6. The method of claim 5, wherein the speech disorder is speech dyspraxia.
7. The method of claim 5, wherein the attention impairment is attention deficit hyperactivity disorder (ADHD).
8. The method of claim 1, wherein neuroimaging of the patient's brain excludes an alternative structural, inflammatory or metabolic cause for the seizure or the interictal EEG with centrotemporal sharp waves and normal background.
9. The method of claim 1, wherein the patient is under 15 years of age.
10. The method as in claim 1, wherein the patient's DNA sample is derived from any patient cell type, preferably cells selected from the group comprising white blood cells, saliva leukocytes, lymphoblasts, epidermal cells, and fibroblasts.
11. A method for determining that a patient has a high risk of developing rolandic epilepsy, comprising:
a. obtaining a DNA sample from the patient,
b. analyzing the DNA sample to determine if there is a nucleotide variant in the Elongator Protein Complex 4 (ELP4) gene on chromosome 11, and
c. if the nucleotide variant is detected, concluding that the patient has rolandic epilepsy.

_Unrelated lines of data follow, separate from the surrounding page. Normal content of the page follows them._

-- ==== Sys2Proof/Laws/KeepsMem.lean ====
section
/-! SUPPORT. Every shared operation that touches the KEEP and SCRATCH areas keeps their canonical form; one that does not follows from
its frame (`KeepsMem.of_frame`). -/

namespace Sys2Proof.Machine

/-- From s to t the byte stores keep their canonical form. -/
def KeepsMem (s t : State) : Prop := s.memOk → t.memOk

theorem KeepsMem.refl (s : State) : KeepsMem s s := id

theorem KeepsMem.comp {s t u : State} (h : KeepsMem s t) (h' : KeepsMem t u) : KeepsMem s u := fun x => h' (h x)

theorem KeepsMem.of_frame {fs : List Field} {s t : State} (h : Frame fs s t) (hf : Field.areas ∉ fs) : KeepsMem s t := by
  have e : t.areas = s.areas := h .areas hf
  intro hs n
  have := hs n
  simpa only [State.area, e] using this

theorem KeepsMem.of_all {s t : State} (h : ∀ n, (t.area n).ok) : KeepsMem s t := fun _ n => h n

theorem State.put_fca_mem {s₀ s : State} {x : FrontCache} (h : KeepsMem s₀ s) : KeepsMem s₀ { s with fca := x } := h

theorem State.put_imm_mem {s₀ s : State} {x : ImageMem} (h : KeepsMem s₀ s) : KeepsMem s₀ { s with imm := x } := h

theorem State.put_plat_mem {s₀ s : State} {x : Platform} (h : KeepsMem s₀ s) : KeepsMem s₀ { s with plat := x } := h

theorem KeepsMem.foldl {α : Type} {s₀ s : State} {l : List α} {g : State → α → State} (h₀ : KeepsMem s₀ s) (h : ∀ s x, KeepsMem s (g s x)) : KeepsMem s₀ (l.foldl g s) := by
  induction l generalizing s with
  | nil => exact h₀
  | cons x l ih => exact ih (h₀.comp (h s x))

theorem KeepsMem.foldl_fst {α β : Type} {s₀ : State} {a : State × β} {l : List α} {g : State × β → α → State × β} (h₀ : KeepsMem s₀ a.1) (h : ∀ a x, KeepsMem a.1 (g a x).1) : KeepsMem s₀ (l.foldl g a).1 := by
  induction l generalizing a with
  | nil => exact h₀
  | cons x l ih => exact ih (h₀.comp (h a x))

theorem State.forAll_mem {α : Type} {s₀ s : State} {f : α → State → State} {l : List α} (h₀ : KeepsMem s₀ s) (h : ∀ x s, KeepsMem s (f x s)) :
    KeepsMem s₀ (s.forAll l f) := KeepsMem.foldl h₀ fun s x => h x s

theorem State.raise_mem {s₀ : State} {s : State} {code : Nat} {ch : Nat} {data : List Nat} (h : KeepsMem s₀ s) : KeepsMem s₀ (State.raise s code ch data) :=
  h.comp (KeepsMem.of_frame (State.raise_frame (Frame.refl _ _) (Field.sub_refl _)) (by decide))

theorem State.modMbx_mem {s₀ : State} {s : State} {n : Fin 128} {f : Mailbox → Mailbox} (h : KeepsMem s₀ s) : KeepsMem s₀ (State.modMbx s n f) :=
  h.comp (KeepsMem.of_frame (State.modMbx_frame (Frame.refl _ _) (Field.sub_refl _)) (by decide))

theorem State.closeCdi_mem {s₀ : State} {s : State} {n : Fin 128} (h : KeepsMem s₀ s) : KeepsMem s₀ (State.closeCdi s n) :=
  h.comp (KeepsMem.of_frame (State.closeCdi_frame (Frame.refl _ _) (Field.sub_refl _)) (by decide))

theorem State.modStn_mem {s₀ : State} {s : State} {n : Fin 128} {f : Stencil → Stencil} (h : KeepsMem s₀ s) : KeepsMem s₀ (State.modStn s n f) :=
  h.comp (KeepsMem.of_frame (State.modStn_frame (Frame.refl _ _) (Field.sub_refl _)) (by decide))

theorem State.modPort_mem {s₀ : State} {s : State} {n : Fin 128} {f : HostPort → HostPort} (h : KeepsMem s₀ s) : KeepsMem s₀ (State.modPort s n f) :=
  h.comp (KeepsMem.of_frame (State.modPort_frame (Frame.refl _ _) (Field.sub_refl _)) (by decide))

theorem State.modCtl_mem {s₀ : State} {s : State} {n : Fin 128} {f : Ctl → Ctl} (h : KeepsMem s₀ s) : KeepsMem s₀ (State.modCtl s n f) :=
  h.comp (KeepsMem.of_frame (State.modCtl_frame (Frame.refl _ _) (Field.sub_refl _)) (by decide))

theorem State.answerAll_mem {s₀ : State} {s : State} {n : Fin 128} {k2 : AwaitKind → Bool} {st : Status} {info : Nat} {result : List Byte} (h : KeepsMem s₀ s) : KeepsMem s₀ (State.answerAll s n k2 st info result) :=
  h.comp (KeepsMem.of_frame (State.answerAll_frame (Frame.refl _ _) (Field.sub_refl _)) (by decide))

theorem State.transition_mem {s₀ : State} {s : State} {n : Fin 128} {st : ChState} {cause : Cause} (h : KeepsMem s₀ s) : KeepsMem s₀ (State.transition s n st cause) :=
  h.comp (KeepsMem.of_frame (State.transition_frame (Frame.refl _ _) (Field.sub_refl _)) (by decide))

theorem State.forChans_mem {s₀ s : State} {f : Fin 128 → State → State} (h₀ : KeepsMem s₀ s) (h : ∀ n s, KeepsMem s (f n s)) :
    KeepsMem s₀ (s.forChans f) := KeepsMem.foldl h₀ fun s x => h x s

theorem State.mbxProgram_mem {s₀ : State} {s : State} {n : Fin 128} {w : List (Nat × Byte)} (h : KeepsMem s₀ s) : KeepsMem s₀ (State.mbxProgram s n w) :=
  h.comp (KeepsMem.of_frame (State.mbxProgram_frame (Frame.refl _ _) (Field.sub_refl _)) (by decide))

theorem State.reply_mem {s₀ : State} {s : State} {n : Fin 128} {op : Nat} {bs : List Byte} (h : KeepsMem s₀ s) : KeepsMem s₀ (State.reply s n op bs) :=
  h.comp (KeepsMem.of_frame (State.reply_frame (Frame.refl _ _) (Field.sub_refl _)) (by decide))

theorem State.shortRead_mem {s₀ : State} {s : State} {n : Fin 128} {op : Nat} {len : Nat} {cycles : Nat} (h : KeepsMem s₀ s) : KeepsMem s₀ (State.shortRead s n op len cycles) :=
  h.comp (KeepsMem.of_frame (State.shortRead_frame (Frame.refl _ _) (Field.sub_refl _)) (by decide))

theorem State.tagFailure_mem {s₀ : State} {s : State} {n : Fin 128} {dir : Nat} {line : Nat} (h : KeepsMem s₀ s) : KeepsMem s₀ (State.tagFailure s n dir line) :=
  h.comp (KeepsMem.of_frame (State.tagFailure_frame (Frame.refl _ _) (Field.sub_refl _)) (by decide))

theorem State.modAreas_mem {s₀ s : State} {n : Fin 128} {f : Areas → Areas} (h : KeepsMem s₀ s) (hf : ∀ a, a.ok → (f a).ok) :
    KeepsMem s₀ (s.modAreas n f) := by
  refine h.comp fun hs c => ?_
  show Areas.ok _
  by_cases hc : c = n
  · subst hc; simpa using hf _ (hs c)
  · have : (s.modAreas n f).area c = s.area c := State.modAreas_area_ne _ _ _ hc
    rw [this]; exact hs c

theorem State.burstStop_mem {s₀ s : State} {n : Fin 128} {c : BCell} (h : KeepsMem s₀ s) : KeepsMem s₀ (State.burstStop s n c) := by
  refine h.comp ?_
  unfold State.burstStop
  split
  · exact State.modPort_mem (KeepsMem.refl _)
  · refine State.tagFailure_mem ?_
    split
    · exact State.put_fca_mem (KeepsMem.refl _)
    · split
      · exact State.put_fca_mem (KeepsMem.refl _)
      · exact KeepsMem.refl _
  · exact State.put_imm_mem (KeepsMem.refl _)
  · exact State.raise_mem (State.modAreas_mem (State.tagFailure_mem (KeepsMem.refl _)) fun _ ha => Areas.ok_restoreBlock ha)
  · exact State.modAreas_mem (State.tagFailure_mem (KeepsMem.refl _)) fun _ ha => ⟨ha.1, Memory.wf_eraseRange _ _ ha.2⟩
  · exact KeepsMem.refl _

theorem State.placeLine_mem {s₀ : State} {s : State} {i : Nat} {line : Nat} (h : KeepsMem s₀ s) : KeepsMem s₀ (State.placeLine s i line) :=
  h.comp (KeepsMem.of_frame (State.placeLine_frame (Frame.refl _ _) (Field.sub_refl _)) (by decide))

theorem State.touchLine_mem {s₀ : State} {s : State} {i : Nat} {line : Nat} (h : KeepsMem s₀ s) : KeepsMem s₀ (State.touchLine s i line) :=
  h.comp (KeepsMem.of_frame (State.touchLine_frame (Frame.refl _ _) (Field.sub_refl _)) (by decide))

theorem State.serveBurst_mem {s₀ : State} {s : State} {n : Fin 128} {c : HostCmd} {op : Nat} {a : Nat} (h : KeepsMem s₀ s) : KeepsMem s₀ (State.serveBurst s n c op a) := by
  refine h.comp ?_
  clear h
  unfold State.serveBurst
  (try dsimp -proj only)
  repeat' (with_reducible first
    | assumption
    | apply KeepsMem.refl
    | (apply State.modAreas_mem; rotate_left; (intro a ha; (first | exact Areas.ok_keepErase ha | exact Areas.ok_restore ha | exact Areas.ok_restoreBlock ha | exact ha | exact ⟨ha.1, Memory.wf_nil⟩ | exact ⟨ha.1, Memory.wf_eraseRange _ _ ha.2⟩ | exact Areas.ok_foldl (fun _ _ h => Areas.ok_keepProgram h) ha | exact ⟨(Areas.ok_foldl (fun _ _ h => Areas.ok_restoreBlock h) ha).1, Memory.wf_nil⟩ | exact ⟨ha.1, Memory.wf_foldAnd ha.2⟩)))
    | apply State.closeCdi_mem
    | apply State.reply_mem
    | apply State.burstStop_mem
    | apply State.forAll_mem
    | apply State.touchLine_mem
    | apply State.placeLine_mem
    | intro _
    | split)

theorem State.undecoded_mem {s₀ : State} {s : State} {n : Fin 128} (h : KeepsMem s₀ s) : KeepsMem s₀ (State.undecoded s n) :=
  h.comp (KeepsMem.of_frame (State.undecoded_frame (Frame.refl _ _) (Field.sub_refl _)) (by decide))

theorem State.ownOp_mem {s₀ : State} {s : State} {n : Fin 128} (h : KeepsMem s₀ s) : KeepsMem s₀ (State.ownOp s n) :=
  h.comp (KeepsMem.of_frame (State.ownOp_frame (Frame.refl _ _) (Field.sub_refl _)) (by decide))

theorem State.mailboxCmd_mem {s₀ : State} {s : State} {n : Fin 128} {c : HostCmd} {a : Nat} (h : KeepsMem s₀ s) : KeepsMem s₀ (State.mailboxCmd s n c a) := by
  refine h.comp ?_
  clear h
  unfold State.mailboxCmd
  (try dsimp -proj only)
  repeat' (with_reducible first
    | assumption
    | apply KeepsMem.refl
    | (apply State.modAreas_mem; rotate_left; (intro a ha; (first | exact Areas.ok_keepErase ha | exact Areas.ok_restore ha | exact Areas.ok_restoreBlock ha | exact ha | exact ⟨ha.1, Memory.wf_nil⟩ | exact ⟨ha.1, Memory.wf_eraseRange _ _ ha.2⟩ | exact Areas.ok_foldl (fun _ _ h => Areas.ok_keepProgram h) ha | exact ⟨(Areas.ok_foldl (fun _ _ h => Areas.ok_restoreBlock h) ha).1, Memory.wf_nil⟩ | exact ⟨ha.1, Memory.wf_foldAnd ha.2⟩)))
    | apply State.mbxProgram_mem
    | apply State.shortRead_mem
    | apply State.serveBurst_mem
    | apply State.undecoded_mem
    | apply State.modPort_mem
    | apply State.ownOp_mem
    | intro _
    | split)

theorem State.issue_mem {s₀ : State} {s : State} {n : Fin 128} {cs : List LocalCmd} (h : KeepsMem s₀ s) : KeepsMem s₀ (State.issue s n cs) :=
  h.comp (KeepsMem.of_frame (State.issue_frame (Frame.refl _ _) (Field.sub_refl _)) (by decide))

theorem State.servePass_mem {s₀ : State} {s : State} {n : Fin 128} {c : HostCmd} {op : Nat} {a : Nat} {w : Fin 32} {cs : List LocalCmd} (h : KeepsMem s₀ s) : KeepsMem s₀ (State.servePass s n c op a w cs) :=
  h.comp (KeepsMem.of_frame (State.servePass_frame (Frame.refl _ _) (Field.sub_refl _)) (by decide))

theorem State.refuse_mem {s₀ : State} {s : State} {n : Fin 128} {c : HostCmd} {op : Nat} {addr : Nat} {win : Option (Fin 32)} {r : Reason} {cls : RefClass} {wel : Bool} (h : KeepsMem s₀ s) : KeepsMem s₀ (State.refuse s n c op addr win r cls wel) :=
  h.comp (KeepsMem.of_frame (State.refuse_frame (Frame.refl _ _) (Field.sub_refl _)) (by decide))

theorem State.forward_mem {s₀ : State} {s : State} {n : Fin 128} {erase : Bool} {len : Nat} {cs : List LocalCmd} (h : KeepsMem s₀ s) : KeepsMem s₀ (State.forward s n erase len cs) :=
  h.comp (KeepsMem.of_frame (State.forward_frame (Frame.refl _ _) (Field.sub_refl _)) (by decide))

theorem State.takeTokens_mem {s₀ : State} {s : State} {n : Fin 128} {w : Fin 32} {erase : Bool} {cost : Nat} (h : KeepsMem s₀ s) : KeepsMem s₀ (State.takeTokens s n w erase cost) :=
  h.comp (KeepsMem.of_frame (State.takeTokens_frame (Frame.refl _ _) (Field.sub_refl _)) (by decide))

12. The method of claim 11, wherein the gene locus is the 11p13 locus.
13. The method of claim 11, wherein the variant is an SNP that is a member of the group comprising rs964112s in intron 9, rs1232182 in intron 5 and rs986527 in intron 5 of the Elongator Protein Complex 4 gene.

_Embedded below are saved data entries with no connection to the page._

theorem State.revertFw_norel {s₀ : State} {s : State} {cause : Nat} (h : NoneReleased s₀ s) : NoneReleased s₀ (State.revertFw s cause) := by
  refine h.comp ?_
  clear h
  unfold State.revertFw
  (try dsimp -proj only)
  repeat' (with_reducible first
    | assumption
    | apply NoneReleased.refl
    | apply State.ccRestart_norel
    | apply State.warmClear_norel
    | apply State.raise_norel
    | apply State.enterRecoveryDevice_norel
    | apply State.logDevice_norel
    | apply State.runFw_norel
    | apply State.commitFw_norel
    | intro _
    | split
    | (refine NoneReleased.comp ?_ (NoneReleased.of_frame (Frame.put_devfw (fs := [.devfw]) (Frame.refl _ _) (by decide)) (by decide)))
    | (refine NoneReleased.comp ?_ (NoneReleased.of_frame (Frame.put_led (fs := [.led]) (Frame.refl _ _) (by decide)) (by decide))))

theorem State.internalExpiry_norel {s₀ : State} {s : State} {src : Nat} {cluster : Bool} (h : NoneReleased s₀ s) : NoneReleased s₀ (State.internalExpiry s src cluster) := by
  refine h.comp ?_
  clear h
  unfold State.internalExpiry
  (try dsimp -proj only)
  repeat' (with_reducible first
    | assumption
    | apply NoneReleased.refl
    | apply State.warmReset_norel
    | apply State.enterSafeHold_norel
    | apply State.noteStep_norel
    | apply State.ccRestart_norel
    | apply State.countInternal_norel
    | apply State.revertFw_norel
    | intro _
    | split)

theorem State.endOtp_norel {s₀ : State} {s : State} {st : Status} (h : NoneReleased s₀ s) : NoneReleased s₀ (State.endOtp s st) :=
  h.comp (NoneReleased.of_frame (State.endOtp_frame (Frame.refl _ _) (Field.sub_refl _)) (by decide))

theorem State.requestRelease_norel {s₀ : State} {s : State} {n : Fin 128} (h : NoneReleased s₀ s) : NoneReleased s₀ (State.requestRelease s n) := by
  refine h.comp ?_
  clear h
  unfold State.requestRelease
  (try dsimp -proj only)
  repeat' (with_reducible first
    | assumption
    | apply NoneReleased.refl
    | (apply State.modCtl_norel; rotate_left; (intro c; rfl))
    | intro _
    | split
    | (refine NoneReleased.comp ?_ (NoneReleased.of_frame (Frame.put_plat (fs := [.plat]) (Frame.refl _ _) (by decide)) (by decide))))

theorem State.ignoredWrite_norel {s₀ : State} {s : State} {m : Mgr} {off : Nat} (h : NoneReleased s₀ s) : NoneReleased s₀ (State.ignoredWrite s m off) :=
  h.comp (NoneReleased.of_frame (State.ignoredWrite_frame (Frame.refl _ _) (Field.sub_refl _)) (by decide))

14. The method of claim 11, wherein the patient has a parent or sibling with rolandic epilepsy.
15. The method of claim 11, further comprising determining if the patient has a developmental deficit that is a member selected from the group comprising a speech disorder, a reading disability, a developmental coordination disorder (DCD) and an attention impairment.
16. The method of claim 15, wherein the speech disorder is speech dyspraxia.
17. The method of claim 15, wherein the attention impairment is attention deficit hyperactivity disorder (ADHD).
18. The method of claim 11, wherein neuroimaging of the patient's brain excludes an alternative structural, inflammatory or metabolic cause for the seizure or the interictal EEG with centrotemporal sharp waves and normal background.
19. The method of claim 11, wherein the patient is under 15 years of age.
20. The method as in claim 11, wherein the patient's DNA sample is derived from any patient cell type, preferably cells selected from the group comprising white blood cells, saliva leukocytes, lymphoblasts, epidermal cells, and fibroblasts.